Using the records below, transcribe word for word the stretch from the line that contains "(s.setRqu v).fmo = s.fmo := rfl" through the line that contains "(s.setFmo v).bpl = s.bpl := rfl", both end lines included, and nothing else.

[Stored items]
>>>>>

@[simp] theorem State.setPins_pins (s : State) (v : Pins) : (s.setPins v).pins = v := rfl
@[simp] theorem State.setPins_cfe (s : State) (v : Pins) : (s.setPins v).cfe = s.cfe := rfl
@[simp] theorem State.setPins_fts (s : State) (v : Pins) : (s.setPins v).fts = s.fts := rfl
@[simp] theorem State.setPins_bpl (s : State) (v : Pins) : (s.setPins v).bpl = s.bpl := rfl
@[simp] theorem State.setPins_ptr (s : State) (v : Pins) : (s.setPins v).ptr = s.ptr := rfl
@[simp] theorem State.setPins_wdc (s : State) (v : Pins) : (s.setPins v).wdc = s.wdc := rfl
@[simp] theorem State.setPins_ptb (s : State) (v : Pins) : (s.setPins v).ptb = s.ptb := rfl
@[simp] theorem State.setPins_rqu (s : State) (v : Pins) : (s.setPins v).rqu = s.rqu := rfl
@[simp] theorem State.setPins_fmo (s : State) (v : Pins) : (s.setPins v).fmo = s.fmo := rfl
@[simp] theorem State.setPins_lnk (s : State) (v : Pins) : (s.setPins v).lnk = s.lnk := rfl
@[simp] theorem State.setPins_cpr (s : State) (v : Pins) : (s.setPins v).cpr = s.cpr := rfl
@[simp] theorem State.setPins_free (s : State) (v : Pins) : (s.setPins v).free = s.free := rfl
@[simp] theorem State.setPins_pending (s : State) (v : Pins) : (s.setPins v).pending = s.pending := rfl
@[simp] theorem State.setCfe_pins (s : State) (v : Cfe) : (s.setCfe v).pins = s.pins := rfl
@[simp] theorem State.setCfe_cfe (s : State) (v : Cfe) : (s.setCfe v).cfe = v := rfl
@[simp] theorem State.setCfe_fts (s : State) (v : Cfe) : (s.setCfe v).fts = s.fts := rfl
@[simp] theorem State.setCfe_bpl (s : State) (v : Cfe) : (s.setCfe v).bpl = s.bpl := rfl
@[simp] theorem State.setCfe_ptr (s : State) (v : Cfe) : (s.setCfe v).ptr = s.ptr := rfl
@[simp] theorem State.setCfe_wdc (s : State) (v : Cfe) : (s.setCfe v).wdc = s.wdc := rfl
@[simp] theorem State.setCfe_ptb (s : State) (v : Cfe) : (s.setCfe v).ptb = s.ptb := rfl
@[simp] theorem State.setCfe_rqu (s : State) (v : Cfe) : (s.setCfe v).rqu = s.rqu := rfl
@[simp] theorem State.setCfe_fmo (s : State) (v : Cfe) : (s.setCfe v).fmo = s.fmo := rfl
@[simp] theorem State.setCfe_lnk (s : State) (v : Cfe) : (s.setCfe v).lnk = s.lnk := rfl
@[simp] theorem State.setCfe_cpr (s : State) (v : Cfe) : (s.setCfe v).cpr = s.cpr := rfl
@[simp] theorem State.setCfe_free (s : State) (v : Cfe) : (s.setCfe v).free = s.free := rfl
@[simp] theorem State.setCfe_pending (s : State) (v : Cfe) : (s.setCfe v).pending = s.pending := rfl
@[simp] theorem State.setFts_pins (s : State) (v : Fts) : (s.setFts v).pins = s.pins := rfl
@[simp] theorem State.setFts_cfe (s : State) (v : Fts) : (s.setFts v).cfe = s.cfe := rfl
@[simp] theorem State.setFts_fts (s : State) (v : Fts) : (s.setFts v).fts = v := rfl
@[simp] theorem State.setFts_bpl (s : State) (v : Fts) : (s.setFts v).bpl = s.bpl := rfl
@[simp] theorem State.setFts_ptr (s : State) (v : Fts) : (s.setFts v).ptr = s.ptr := rfl
@[simp] theorem State.setFts_wdc (s : State) (v : Fts) : (s.setFts v).wdc = s.wdc := rfl
@[simp] theorem State.setFts_ptb (s : State) (v : Fts) : (s.setFts v).ptb = s.ptb := rfl
@[simp] theorem State.setFts_rqu (s : State) (v : Fts) : (s.setFts v).rqu = s.rqu := rfl
@[simp] theorem State.setFts_fmo (s : State) (v : Fts) : (s.setFts v).fmo = s.fmo := rfl
@[simp] theorem State.setFts_lnk (s : State) (v : Fts) : (s.setFts v).lnk = s.lnk := rfl
@[simp] theorem State.setFts_cpr (s : State) (v : Fts) : (s.setFts v).cpr = s.cpr := rfl
@[simp] theorem State.setFts_free (s : State) (v : Fts) : (s.setFts v).free = s.free := rfl
@[simp] theorem State.setFts_pending (s : State) (v : Fts) : (s.setFts v).pending = s.pending := rfl
@[simp] theorem State.setBpl_pins (s : State) (v : Bpl) : (s.setBpl v).pins = s.pins := rfl
@[simp] theorem State.setBpl_cfe (s : State) (v : Bpl) : (s.setBpl v).cfe = s.cfe := rfl
@[simp] theorem State.setBpl_fts (s : State) (v : Bpl) : (s.setBpl v).fts = s.fts := rfl
@[simp] theorem State.setBpl_bpl (s : State) (v : Bpl) : (s.setBpl v).bpl = v := rfl
@[simp] theorem State.setBpl_ptr (s : State) (v : Bpl) : (s.setBpl v).ptr = s.ptr := rfl
@[simp] theorem State.setBpl_wdc (s : State) (v : Bpl) : (s.setBpl v).wdc = s.wdc := rfl
@[simp] theorem State.setBpl_ptb (s : State) (v : Bpl) : (s.setBpl v).ptb = s.ptb := rfl
@[simp] theorem State.setBpl_rqu (s : State) (v : Bpl) : (s.setBpl v).rqu = s.rqu := rfl
@[simp] theorem State.setBpl_fmo (s : State) (v : Bpl) : (s.setBpl v).fmo = s.fmo := rfl
@[simp] theorem State.setBpl_lnk (s : State) (v : Bpl) : (s.setBpl v).lnk = s.lnk := rfl
@[simp] theorem State.setBpl_cpr (s : State) (v : Bpl) : (s.setBpl v).cpr = s.cpr := rfl
@[simp] theorem State.setBpl_free (s : State) (v : Bpl) : (s.setBpl v).free = s.free := rfl
@[simp] theorem State.setBpl_pending (s : State) (v : Bpl) : (s.setBpl v).pending = s.pending := rfl
@[simp] theorem State.setPtr_pins (s : State) (v : Ptr) : (s.setPtr v).pins = s.pins := rfl
@[simp] theorem State.setPtr_cfe (s : State) (v : Ptr) : (s.setPtr v).cfe = s.cfe := rfl
@[simp] theorem State.setPtr_fts (s : State) (v : Ptr) : (s.setPtr v).fts = s.fts := rfl
@[simp] theorem State.setPtr_bpl (s : State) (v : Ptr) : (s.setPtr v).bpl = s.bpl := rfl
@[simp] theorem State.setPtr_ptr (s : State) (v : Ptr) : (s.setPtr v).ptr = v := rfl
@[simp] theorem State.setPtr_wdc (s : State) (v : Ptr) : (s.setPtr v).wdc = s.wdc := rfl
@[simp] theorem State.setPtr_ptb (s : State) (v : Ptr) : (s.setPtr v).ptb = s.ptb := rfl
@[simp] theorem State.setPtr_rqu (s : State) (v : Ptr) : (s.setPtr v).rqu = s.rqu := rfl
@[simp] theorem State.setPtr_fmo (s : State) (v : Ptr) : (s.setPtr v).fmo = s.fmo := rfl
@[simp] theorem State.setPtr_lnk (s : State) (v : Ptr) : (s.setPtr v).lnk = s.lnk := rfl
@[simp] theorem State.setPtr_cpr (s : State) (v : Ptr) : (s.setPtr v).cpr = s.cpr := rfl
@[simp] theorem State.setPtr_free (s : State) (v : Ptr) : (s.setPtr v).free = s.free := rfl
@[simp] theorem State.setPtr_pending (s : State) (v : Ptr) : (s.setPtr v).pending = s.pending := rfl
@[simp] theorem State.setWdc_pins (s : State) (v : WordSettings) : (s.setWdc v).pins = s.pins := rfl
@[simp] theorem State.setWdc_cfe (s : State) (v : WordSettings) : (s.setWdc v).cfe = s.cfe := rfl
@[simp] theorem State.setWdc_fts (s : State) (v : WordSettings) : (s.setWdc v).fts = s.fts := rfl
@[simp] theorem State.setWdc_bpl (s : State) (v : WordSettings) : (s.setWdc v).bpl = s.bpl := rfl
@[simp] theorem State.setWdc_ptr (s : State) (v : WordSettings) : (s.setWdc v).ptr = s.ptr := rfl
@[simp] theorem State.setWdc_wdc (s : State) (v : WordSettings) : (s.setWdc v).wdc = v := rfl
@[simp] theorem State.setWdc_ptb (s : State) (v : WordSettings) : (s.setWdc v).ptb = s.ptb := rfl
@[simp] theorem State.setWdc_rqu (s : State) (v : WordSettings) : (s.setWdc v).rqu = s.rqu := rfl
@[simp] theorem State.setWdc_fmo (s : State) (v : WordSettings) : (s.setWdc v).fmo = s.fmo := rfl
@[simp] theorem State.setWdc_lnk (s : State) (v : WordSettings) : (s.setWdc v).lnk = s.lnk := rfl
@[simp] theorem State.setWdc_cpr (s : State) (v : WordSettings) : (s.setWdc v).cpr = s.cpr := rfl
@[simp] theorem State.setWdc_free (s : State) (v : WordSettings) : (s.setWdc v).free = s.free := rfl
@[simp] theorem State.setWdc_pending (s : State) (v : WordSettings) : (s.setWdc v).pending = s.pending := rfl
@[simp] theorem State.setPtb_pins (s : State) (v : Ptb) : (s.setPtb v).pins = s.pins := rfl
@[simp] theorem State.setPtb_cfe (s : State) (v : Ptb) : (s.setPtb v).cfe = s.cfe := rfl
@[simp] theorem State.setPtb_fts (s : State) (v : Ptb) : (s.setPtb v).fts = s.fts := rfl
@[simp] theorem State.setPtb_bpl (s : State) (v : Ptb) : (s.setPtb v).bpl = s.bpl := rfl
@[simp] theorem State.setPtb_ptr (s : State) (v : Ptb) : (s.setPtb v).ptr = s.ptr := rfl
@[simp] theorem State.setPtb_wdc (s : State) (v : Ptb) : (s.setPtb v).wdc = s.wdc := rfl
@[simp] theorem State.setPtb_ptb (s : State) (v : Ptb) : (s.setPtb v).ptb = v := rfl
@[simp] theorem State.setPtb_rqu (s : State) (v : Ptb) : (s.setPtb v).rqu = s.rqu := rfl
@[simp] theorem State.setPtb_fmo (s : State) (v : Ptb) : (s.setPtb v).fmo = s.fmo := rfl
@[simp] theorem State.setPtb_lnk (s : State) (v : Ptb) : (s.setPtb v).lnk = s.lnk := rfl
@[simp] theorem State.setPtb_cpr (s : State) (v : Ptb) : (s.setPtb v).cpr = s.cpr := rfl
@[simp] theorem State.setPtb_free (s : State) (v : Ptb) : (s.setPtb v).free = s.free := rfl
@[simp] theorem State.setPtb_pending (s : State) (v : Ptb) : (s.setPtb v).pending = s.pending := rfl
@[simp] theorem State.setRqu_pins (s : State) (v : Rqu) : (s.setRqu v).pins = s.pins := rfl
@[simp] theorem State.setRqu_cfe (s : State) (v : Rqu) : (s.setRqu v).cfe = s.cfe := rfl
@[simp] theorem State.setRqu_fts (s : State) (v : Rqu) : (s.setRqu v).fts = s.fts := rfl
@[simp] theorem State.setRqu_bpl (s : State) (v : Rqu) : (s.setRqu v).bpl = s.bpl := rfl
@[simp] theorem State.setRqu_ptr (s : State) (v : Rqu) : (s.setRqu v).ptr = s.ptr := rfl
@[simp] theorem State.setRqu_wdc (s : State) (v : Rqu) : (s.setRqu v).wdc = s.wdc := rfl
@[simp] theorem State.setRqu_ptb (s : State) (v : Rqu) : (s.setRqu v).ptb = s.ptb := rfl
@[simp] theorem State.setRqu_rqu (s : State) (v : Rqu) : (s.setRqu v).rqu = v := rfl
@[simp] theorem State.setRqu_fmo (s : State) (v : Rqu) : (s.setRqu v).fmo = s.fmo := rfl
@[simp] theorem State.setRqu_lnk (s : State) (v : Rqu) : (s.setRqu v).lnk = s.lnk := rfl
@[simp] theorem State.setRqu_cpr (s : State) (v : Rqu) : (s.setRqu v).cpr = s.cpr := rfl
@[simp] theorem State.setRqu_free (s : State) (v : Rqu) : (s.setRqu v).free = s.free := rfl
@[simp] theorem State.setRqu_pending (s : State) (v : Rqu) : (s.setRqu v).pending = s.pending := rfl
@[simp] theorem State.setFmo_pins (s : State) (v : Fmo) : (s.setFmo v).pins = s.pins := rfl
@[simp] theorem State.setFmo_cfe (s : State) (v : Fmo) : (s.setFmo v).cfe = s.cfe := rfl
@[simp] theorem State.setFmo_fts (s : State) (v : Fmo) : (s.setFmo v).fts = s.fts := rfl
@[simp] theorem State.setFmo_bpl (s : State) (v : Fmo) : (s.setFmo v).bpl = s.bpl := rfl
@[simp] theorem State.setFmo_ptr (s : State) (v : Fmo) : (s.setFmo v).ptr = s.ptr := rfl
@[simp] theorem State.setFmo_wdc (s : State) (v : Fmo) : (s.setFmo v).wdc = s.wdc := rfl
@[simp] theorem State.setFmo_ptb (s : State) (v : Fmo) : (s.setFmo v).ptb = s.ptb := rfl
@[simp] theorem State.setFmo_rqu (s : State) (v : Fmo) : (s.setFmo v).rqu = s.rqu := rfl
@[simp] theorem State.setFmo_fmo (s : State) (v : Fmo) : (s.setFmo v).fmo = v := rfl
@[simp] theorem State.setFmo_lnk (s : State) (v : Fmo) : (s.setFmo v).lnk = s.lnk := rfl
@[simp] theorem State.setFmo_cpr (s : State) (v : Fmo) : (s.setFmo v).cpr = s.cpr := rfl
@[simp] theorem State.setFmo_free (s : State) (v : Fmo) : (s.setFmo v).free = s.free := rfl
@[simp] theorem State.setFmo_pending (s : State) (v : Fmo) : (s.setFmo v).pending = s.pending := rfl
@[simp] theorem State.setLnk_pins (s : State) (v : Lnk) : (s.setLnk v).pins = s.pins := rfl
@[simp] theorem State.setLnk_cfe (s : State) (v : Lnk) : (s.setLnk v).cfe = s.cfe := rfl
@[simp] theorem State.setLnk_fts (s : State) (v : Lnk) : (s.setLnk v).fts = s.fts := rfl
@[simp] theorem State.setLnk_bpl (s : State) (v : Lnk) : (s.setLnk v).bpl = s.bpl := rfl
@[simp] theorem State.setLnk_ptr (s : State) (v : Lnk) : (s.setLnk v).ptr = s.ptr := rfl
@[simp] theorem State.setLnk_wdc (s : State) (v : Lnk) : (s.setLnk v).wdc = s.wdc := rfl
@[simp] theorem State.setLnk_ptb (s : State) (v : Lnk) : (s.setLnk v).ptb = s.ptb := rfl
@[simp] theorem State.setLnk_rqu (s : State) (v : Lnk) : (s.setLnk v).rqu = s.rqu := rfl
@[simp] theorem State.setLnk_fmo (s : State) (v : Lnk) : (s.setLnk v).fmo = s.fmo := rfl
@[simp] theorem State.setLnk_lnk (s : State) (v : Lnk) : (s.setLnk v).lnk = v := rfl
@[simp] theorem State.setLnk_cpr (s : State) (v : Lnk) : (s.setLnk v).cpr = s.cpr := rfl
@[simp] theorem State.setLnk_free (s : State) (v : Lnk) : (s.setLnk v).free = s.free := rfl
@[simp] theorem State.setLnk_pending (s : State) (v : Lnk) : (s.setLnk v).pending = s.pending := rfl
@[simp] theorem State.setCpr_pins (s : State) (v : CprPhase) : (s.setCpr v).pins = s.pins := rfl
@[simp] theorem State.setCpr_cfe (s : State) (v : CprPhase) : (s.setCpr v).cfe = s.cfe := rfl
@[simp] theorem State.setCpr_fts (s : State) (v : CprPhase) : (s.setCpr v).fts = s.fts := rfl
@[simp] theorem State.setCpr_bpl (s : State) (v : CprPhase) : (s.setCpr v).bpl = s.bpl := rfl
@[simp] theorem State.setCpr_ptr (s : State) (v : CprPhase) : (s.setCpr v).ptr = s.ptr := rfl
@[simp] theorem State.setCpr_wdc (s : State) (v : CprPhase) : (s.setCpr v).wdc = s.wdc := rfl
@[simp] theorem State.setCpr_ptb (s : State) (v : CprPhase) : (s.setCpr v).ptb = s.ptb := rfl
@[simp] theorem State.setCpr_rqu (s : State) (v : CprPhase) : (s.setCpr v).rqu = s.rqu := rfl
@[simp] theorem State.setCpr_fmo (s : State) (v : CprPhase) : (s.setCpr v).fmo = s.fmo := rfl
@[simp] theorem State.setCpr_lnk (s : State) (v : CprPhase) : (s.setCpr v).lnk = s.lnk := rfl
@[simp] theorem State.setCpr_cpr (s : State) (v : CprPhase) : (s.setCpr v).cpr = v := rfl
@[simp] theorem State.setCpr_free (s : State) (v : CprPhase) : (s.setCpr v).free = s.free := rfl
@[simp] theorem State.setCpr_pending (s : State) (v : CprPhase) : (s.setCpr v).pending = s.pending := rfl
@[simp] theorem State.setFree_pins (s : State) (v : Nat) : (s.setFree v).pins = s.pins := rfl
@[simp] theorem State.setFree_cfe (s : State) (v : Nat) : (s.setFree v).cfe = s.cfe := rfl
@[simp] theorem State.setFree_fts (s : State) (v : Nat) : (s.setFree v).fts = s.fts := rfl
@[simp] theorem State.setFree_bpl (s : State) (v : Nat) : (s.setFree v).bpl = s.bpl := rfl
@[simp] theorem State.setFree_ptr (s : State) (v : Nat) : (s.setFree v).ptr = s.ptr := rfl
@[simp] theorem State.setFree_wdc (s : State) (v : Nat) : (s.setFree v).wdc = s.wdc := rfl
@[simp] theorem State.setFree_ptb (s : State) (v : Nat) : (s.setFree v).ptb = s.ptb := rfl
@[simp] theorem State.setFree_rqu (s : State) (v : Nat) : (s.setFree v).rqu = s.rqu := rfl
@[simp] theorem State.setFree_fmo (s : State) (v : Nat) : (s.setFree v).fmo = s.fmo := rfl
@[simp] theorem State.setFree_lnk (s : State) (v : Nat) : (s.setFree v).lnk = s.lnk := rfl
@[simp] theorem State.setFree_cpr (s : State) (v : Nat) : (s.setFree v).cpr = s.cpr := rfl
@[simp] theorem State.setFree_free (s : State) (v : Nat) : (s.setFree v).free = v := rfl
@[simp] theorem State.setFree_pending (s : State) (v : Nat) : (s.setFree v).pending = s.pending := rfl
@[simp] theorem State.setPending_pins (s : State) (v : List Instr) : (s.setPending v).pins = s.pins := rfl
@[simp] theorem State.setPending_cfe (s : State) (v : List Instr) : (s.setPending v).cfe = s.cfe := rfl
@[simp] theorem State.setPending_fts (s : State) (v : List Instr) : (s.setPending v).fts = s.fts := rfl
@[simp] theorem State.setPending_bpl (s : State) (v : List Instr) : (s.setPending v).bpl = s.bpl := rfl
@[simp] theorem State.setPending_ptr (s : State) (v : List Instr) : (s.setPending v).ptr = s.ptr := rfl
@[simp] theorem State.setPending_wdc (s : State) (v : List Instr) : (s.setPending v).wdc = s.wdc := rfl
@[simp] theorem State.setPending_ptb (s : State) (v : List Instr) : (s.setPending v).ptb = s.ptb := rfl
@[simp] theorem State.setPending_rqu (s : State) (v : List Instr) : (s.setPending v).rqu = s.rqu := rfl
@[simp] theorem State.setPending_fmo (s : State) (v : List Instr) : (s.setPending v).fmo = s.fmo := rfl
@[simp] theorem State.setPending_lnk (s : State) (v : List Instr) : (s.setPending v).lnk = s.lnk := rfl
@[simp] theorem State.setPending_cpr (s : State) (v : List Instr) : (s.setPending v).cpr = s.cpr := rfl
@[simp] theorem State.setPending_free (s : State) (v : List Instr) : (s.setPending v).free = s.free := rfl
@[simp] theorem State.setPending_pending (s : State) (v : List Instr) : (s.setPending v).pending = v := rfl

<<<<<

[Output for this task]:
@[simp] theorem State.setRqu_fmo (s : State) (v : Rqu) : (s.setRqu v).fmo = s.fmo := rfl
@[simp] theorem State.setRqu_lnk (s : State) (v : Rqu) : (s.setRqu v).lnk = s.lnk := rfl
@[simp] theorem State.setRqu_cpr (s : State) (v : Rqu) : (s.setRqu v).cpr = s.cpr := rfl
@[simp] theorem State.setRqu_free (s : State) (v : Rqu) : (s.setRqu v).free = s.free := rfl
@[simp] theorem State.setRqu_pending (s : State) (v : Rqu) : (s.setRqu v).pending = s.pending := rfl
@[simp] theorem State.setFmo_pins (s : State) (v : Fmo) : (s.setFmo v).pins = s.pins := rfl
@[simp] theorem State.setFmo_cfe (s : State) (v : Fmo) : (s.setFmo v).cfe = s.cfe := rfl
@[simp] theorem State.setFmo_fts (s : State) (v : Fmo) : (s.setFmo v).fts = s.fts := rfl
@[simp] theorem State.setFmo_bpl (s : State) (v : Fmo) : (s.setFmo v).bpl = s.bpl := rfl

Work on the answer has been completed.